_WHAT THE TASK REQUIRES_: Repeat only the stretch of lines below that runs from the line with "W64 := none" through the line with "E, 2 S, 3 W. -/", unaltered.

◆ ◆ ◆

-- ==== Sys2Proof/Machine/State.lean ====
section
/-! DEFINITION. Machine/State.lean: everything the spec gives the part, as plain data, and the state right after package
reset. Registers of control space live in `State.ctl` under their own control-space offset; the structures below hold what no
register shows. Sparse tables are lists of (key, value) in one canonical form (Machine/Sparse.lean). -/

namespace Sys2Proof.Machine

/-- A sparse table: keys strictly rising, no entry equal to the table's default. -/
abbrev SMap (α : Type) := List (Nat × α)

/-- The machine stops with a fault. No meaning of this model raises one: an access the spec says does not exist is rejected by the
part itself with ADDR_RANGE (R14, R50, R60), which is a next state. -/
inductive Fault where
  /-- Raised by no meaning; it stands here so that the type has a value. Safe. -/
  | noStopDefined
deriving DecidableEq, Repr

/-- Reasons for which a command has no meaning. -/
inductive Refusal where
  /-- A row of the table that has no meaning yet; raised by its arm in Machine/Dispatch.lean only. Safe. -/
  | notModelled (mnemonic : String)
deriving DecidableEq, Repr

/-- What a marked register carries in place of data (R165, R392, R433, R598, R599): the fault taken when it is read. -/
inductive RegMark where
  | poison | deadRead | remoteDenied | remoteLost
deriving DecidableEq, Repr

/-- One path of a thread group: where it is, the threads on it, the split it will rejoin, and the yield-rotation count (R144–R150). -/
structure Path where
  pc    : Pc
  mask  : LaneMask
  split : Option Nat := none
  slots : Nat := 0
  back  : Bool := false
deriving DecidableEq, Repr

/-- A branch whose paths have not all rejoined: its reconvergence address, the threads that were split, those that wait there (R145). -/
structure Split where
  id       : Nat
  reconv   : Pc
  expected : LaneMask
  arrived  : LaneMask := 0
  parent   : Option Nat := none
deriving DecidableEq, Repr

/-- One lane's part of a load, atomic or reservation: which bytes, into which register. -/
structure LaneAcc where
  lane : Nat
  addr : Nat
  reg  : Nat
  val  : W64 := 0
  cmp  : W64 := 0
deriving DecidableEq, Repr

/-- What a release waits to do (R484): send a marked store, reduction, atomic or STCND, arrive at a barrier, complete a fence. -/
inductive RelOp where
  | fence (vd : Nat) (acquireAfter : Bool)
  | store (sb : List Nat)
  | atomic (ids : List Nat) (acquireAfter : Bool)
  | barrier
deriving DecidableEq, Repr

/-- A release in progress: its operation, the number below which store-buffer entries and requests are earlier than it, the address and
lanes of the marked instruction, whether writes it waited for were dropped (R504), and from which number its L1 write-backs have been sent. -/
structure RelWait where
  op    : RelOp
  since : Nat
  pc    : Pc
  mask  : LaneMask
  lost  : Bool := false
  wb    : Option Nat := none
deriving DecidableEq, Repr

/-- What a group waits for, when it is not ready (R140). -/
inductive Wait where
  | none
  | barrier
  | acquire
  | release (r : RelWait)
  | txCommit
  | counter (dir : CtrDir) (stream : Nat) (target : Nat)
deriving DecidableEq, Repr

/-- An open transaction of a group (R447–R456): abort target, TXBEGIN mask, register of the abort word, claimed lines (line, write,
acknowledged), buffered bytes, and an abort word the tile has learned but not yet delivered. -/
structure Tx where
  target : Pc
  mask   : LaneMask
  vd     : Nat
  split  : Option Nat := none
  firstId : Nat := 0
  lines  : List (Nat × Bool × Bool) := []
  buf    : List (Nat × Byte) := []
  notice : Option (Nat × Nat) := none
  commit : Bool := false
deriving DecidableEq, Repr

/-- A token record (R187, R188): issue generation and, once posted, the completion code; `soft` marks a code that no wait takes as a fault
(R227, R230). -/
structure Token where
  gen  : Nat
  code : Option Nat := none
  soft : Bool := false
deriving DecidableEq, Repr

/-- A resident thread group (R127). `regs` is keyed by 32 × register + lane and reads as zero where unlisted (R133). -/
structure Group where
  block    : Nat := 0
  index    : Nat := 0
  nReg     : Nat := 1
  live     : LaneMask := 0
  paths    : List Path := []
  cur      : Nat := 0
  splits   : List Split := []
  nextId   : Nat := 0
  regs     : SMap W32 := []
  marks    : SMap (RegMark × Nat) := []
  pend     : List (Nat × Nat) := []
  wait     : Wait := .none
  tokens   : SMap Token := []
  tokenGen : Nat := 0
  scFails  : Option (Nat × Nat) := none
  scWon    : Bool := false
  sid      : BitVec 12 := 0
  tx       : Option Tx := none
  tick     : W32 := 0
deriving DecidableEq, Repr

/-- A resident block (R128): index, local allocation, the groups that arrived at its barrier and the BBAR of the first (R156–R159, R179). -/
structure Block where
  used     : Bool := false
  index    : Nat := 0
  groups   : Nat := 1
  base     : Nat := 0
  size     : Nat := 0
  arrived  : List Nat := []
  firstPc  : Option Pc := none
  limit    : Nat := 0
deriving DecidableEq, Repr

/-- What a store-buffer entry asks of its sector (R168, R358, R430). -/
inductive SbKind where
  | store
  | red (op : AtomOp) (ty : AtomTy) (lanes : List LaneAcc)
  | discard
deriving DecidableEq, Repr

/-- A store-buffer entry: its sector, byte offsets with their data, where it stands, and the stream identifier of its group when it was made
(R496). -/
structure SbEntry where
  id     : Nat
  group  : Nat
  sector : Nat
  dev    : Option Nat := none
  kind   : SbKind := .store
  bytes  : List (Nat × Byte) := []
  marked : Bool := false
  ready  : Bool := true
  fin    : Bool := false
  sent   : Bool := false
  sid    : BitVec 12 := 0
deriving DecidableEq, Repr

/-- A line of L1 (R343): its line address, and for each of four sectors valid and dirty; data sits in `Tile.l1Data`. -/
structure L1Line where
  line  : Nat
  valid : BitVec 4 := 0
  dirty : BitVec 4 := 0
deriving DecidableEq, Repr

/-- A remote write accepted by a Bellith port and not yet acknowledged (R500): device, end-to-end number, store-buffer entry, group, SID. -/
structure Unacked where
  dev   : Nat
  seq   : Nat
  id    : Nat
  group : Nat
  sid   : BitVec 12
deriving DecidableEq, Repr

/-- Stages of a matrix operation (04). -/
inductive MmaStage where
  | issued | copied | translated | staged | running | done
deriving DecidableEq, Repr

/-- A matrix operation in flight: its issuer, the copied 128-byte descriptor (R192), stage, first failing code, the sector reads
outstanding for staging, and whether a map read of its stage 3 has been sent. -/
structure MmaOp where
  group  : Nat
  record : Nat
  gen    : Nat
  base   : Nat := 0
  desc   : List Byte := []
  stage  : MmaStage := .issued
  code   : Nat := 0
  toStage : List (Bool × Nat) := []
  mapReads : List (Bool × Nat) := []
  pages  : List (Bool × Nat × Nat) := []
  begun  : Bool := false
  poisonPaged : Bool := false
  poisonMem : Bool := false
  soft : Bool := false
deriving DecidableEq, Repr

/-- A held map sector of the page translation cache: map, first page index, the eight entries (R224). -/
structure PtcLine where
  map   : Nat
  first : Nat
  entries : List W64
deriving DecidableEq, Repr

/-- A stream descriptor of R295 with its flit index and counter. -/
structure Stream where
  base   : Nat := 0
  stride : Nat := 0
  count  : Nat := 0
  index  : Nat := 0
  counter : Nat := 0
deriving DecidableEq, Repr

/-- A weight-stream descriptor of R91. -/
structure WDesc where
  src      : Nat
  tile     : Nat
  ch       : Nat
  prefetch : Bool
  lines    : Nat
  dst      : Nat
  gate     : Nat
deriving DecidableEq, Repr

/-- A weight channel (R92): descriptors still to run, the active one, the lines written whole. -/
structure WeightCh where
  queue   : List WDesc := []
  active  : Option WDesc := none
  written : List Nat := []
deriving DecidableEq, Repr

/-- What a tile runs (R129, R177). -/
inductive Work where
  | idle | step | kernel (id : Nat)
deriving DecidableEq, Repr

/-- Sequence the tile is running (R362). -/
inductive TileSeq where
  | none | start | ending | save
deriving DecidableEq, Repr

/-- A tile: everything of 03, 04, 06 and 07 that no register holds. `testing`: its self-test runs; `repeated`: it met TILE_ECC before, within the window
of R752; `swapped`: it was mapped out while its test ran (R753). `arr` is the local array, `acc` accumulator memory by element
index, `l1` is keyed by 16 × set + way, `l1Data` by address. -/
structure Tile where
  work    : Work := .idle
  seq     : TileSeq := .none
  stopping : Bool := false
  faulted : Bool := false
  nextPos : Nat := 0
  blocks  : SMap Block := []
  groups  : SMap Group := []
  sb      : List SbEntry := []
  l1      : SMap L1Line := []
  l1Ptr   : SMap Nat := []
  l1Data  : SMap Byte := []
  arr     : SMap Byte := []
  acc     : SMap W32 := []
  ops     : List MmaOp := []
  ptc     : List PtcLine := []
  headers : List (Nat × W64) := []
  slotRec : List (Nat × Nat) := []
  streams : SMap Stream := []
  stagedStreams : SMap Stream := []
  openStreams : SMap Stream := []
  weights : SMap WeightCh := []
  ready   : Nat := 0
  readyOut : Bool := false
  consumer : Option (Nat × Nat) := none
  unacked : List Unacked := []
  inReset : Bool := false
  gated   : Bool := false
  gating  : Bool := false
  testing : Bool := false
  lastEcc : Option Nat := none
  repeated : Bool := false
  swapped : Bool := false
deriving DecidableEq, Repr

/-- A kernel of a LAUNCH (R664): its parameters, owner, and how far it has run. -/
structure Kernel where
  fn        : Nat
  p         : LaunchParams
  issue     : Issue
  blocksEnded : Nat := 0
  firstFault : Option (Nat × Nat) := none
  peerLost  : Bool := false
  denied    : Bool := false
  killed    : Bool := false
  podsEnded : PodMask := 0
  accepted : Nat := 0
  began    : Bool := false
deriving DecidableEq, Repr

/-- State of a mesh router (R324). -/
inductive RouterState where
  | idle | running | gate | ended | stopped | silent
deriving DecidableEq, Repr

/-- A mesh router (R283–R297): its two banks, the slot it runs and the cycles left of it, loop counters, mesh cycle since step start. -/
structure Router where
  bank    : List W64 := []
  staging : Option (List W64) := none
  which   : Bool := false
  state   : RouterState := .idle
  slot    : Nat := 0
  cur     : Option W64 := none
  left    : Nat := 0
  loops   : SMap (Bool × Nat) := []
  cycle   : Nat := 0
  dead    : Bool := false
deriving DecidableEq, Repr

/-- A flit on a mesh link (R282): where and when it arrives. Ports: 0 N, 1 E, 2 S, 3 W. -/
structure MeshFlit where
  dest   : Nat
  port   : Nat
  cycle  : Nat
  poison : Bool
  data   : BitVec 512
deriving DecidableEq, Repr

/-- States of a way (R368); sector bits 0–3 of a Line, 0–7 of a Pair (the partner's sectors are 4–7). -/
inductive WayKind where
  | invalid | line | pair | pinned | off
deriving DecidableEq, Repr

structure Way where
  kind  : WayKind := .invalid
  line  : Nat := 0
  win   : Nat := 0
  valid : BitVec 8 := 0
  dirty : BitVec 8 := 0
deriving DecidableEq, Repr

/-- A miss entry (R383–R386): the line, its reserved way, and waiting requests in join order. -/
structure MissEntry where
  line    : Nat
  set     : Nat
  way     : Nat
  win     : Nat
  waiters : List Nat := []
deriving DecidableEq, Repr

/-- A reduction pin (R435–R437). -/
structure Pin where
  line  : Nat
  set   : Nat
  way   : Nat
  queue : List Nat := []
deriving DecidableEq, Repr

/-- A reservation entry (R441), oldest first in its slice; `guarded` while replacement skips the line (R443). -/
structure Rsv where
  tile : Nat
  group : Nat
  line : Nat
  set  : Nat
  guarded : Bool := false
deriving DecidableEq, Repr

/-- A lease (R444). -/
structure Lease where
  tile : Nat
  group : Nat
  line : Nat
deriving DecidableEq, Repr

/-- A claim of an open transaction at its slice (R449–R452). ORIGIN 0 tile, 1 copy engine, 2 firmware (R462). -/
structure Claim where
  tile : Nat
  group : Nat
  line : Nat
  set  : Nat
  write : Bool
deriving DecidableEq, Repr

/-- A cache slice (08, 09): ways keyed by 16 × set + way, round-robin pointers by set (default 15, R380). -/
structure Slice where
  ways    : SMap Way := []
  ptr     : SMap Nat := []
  entries : List MissEntry := []
  pins    : List Pin := []
  rsvs    : List Rsv := []
  leases  : List Lease := []
  qualified : List (Nat × Nat × Nat) := []
  claims  : List Claim := []
  waitWay : List Nat := []
  waitEntry : List Nat := []
  waitPin : List Nat := []
deriving DecidableEq, Repr

/-- Kinds of request on the tuber network (R427–R451). -/
inductive ReqKind where
  | load (size : Nat) (sx : Bool) (keep : Bool)
  | store (bytes : List (Nat × Byte))
  | atomic (op : AtomOp) (ty : AtomTy) (cas : Bool) (returns : Bool)
  | ldrsv (wide holds : Bool)
  | stcnd (wide : Bool)
  | discard
  | hint
  | claim (write : Bool)
deriving DecidableEq, Repr

/-- Where a request stands; `held` is the marked operation of a release that has not been sent (R484). -/
inductive ReqState where
  | held | sent | waiting | performed
deriving DecidableEq, Repr

/-- A request in flight from a tile (R429, R477): issuer, store-buffer entry it drains (if any), sector, the lanes' parts, and once
performed the lane values or the sector's data and mark. `beyond` holds bytes the issuer merges over the data (R449). -/
structure Req where
  id     : Nat
  tile   : Nat
  group  : Nat
  kind   : ReqKind
  sector : Nat
  dev    : Option Nat := none
  lanes  : List LaneAcc := []
  oid    : Nat := 16
  cached : Bool := false
  sb     : Option Nat := none
  state  : ReqState := .sent
  acq    : Bool := false
  data   : List Byte := []
  vals   : List (Nat × W64) := []
  beyond   : List (Nat × Byte) := []
  mark   : Option RegMark := none
  seq    : Nat := 0
  sentAt : Nat := 0
deriving DecidableEq, Repr

/-- A step image (R88): where it lies and its header fields. -/
structure Image where
  addr     : Nat
  len      : Nat
  id       : Nat
  keep     : Bool
  pods     : PodMask
  schedSlots : Nat
  hintCount : Nat
  sections : List (Nat × Nat)
deriving DecidableEq, Repr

◆ ◆ ◆

_EXPECTED OUTPUT_:
  cur     : Option W64 := none
  left    : Nat := 0
  loops   : SMap (Bool × Nat) := []
  cycle   : Nat := 0
  dead    : Bool := false
deriving DecidableEq, Repr

/-- A flit on a mesh link (R282): where and when it arrives. Ports: 0 N, 1 E, 2 S, 3 W. -/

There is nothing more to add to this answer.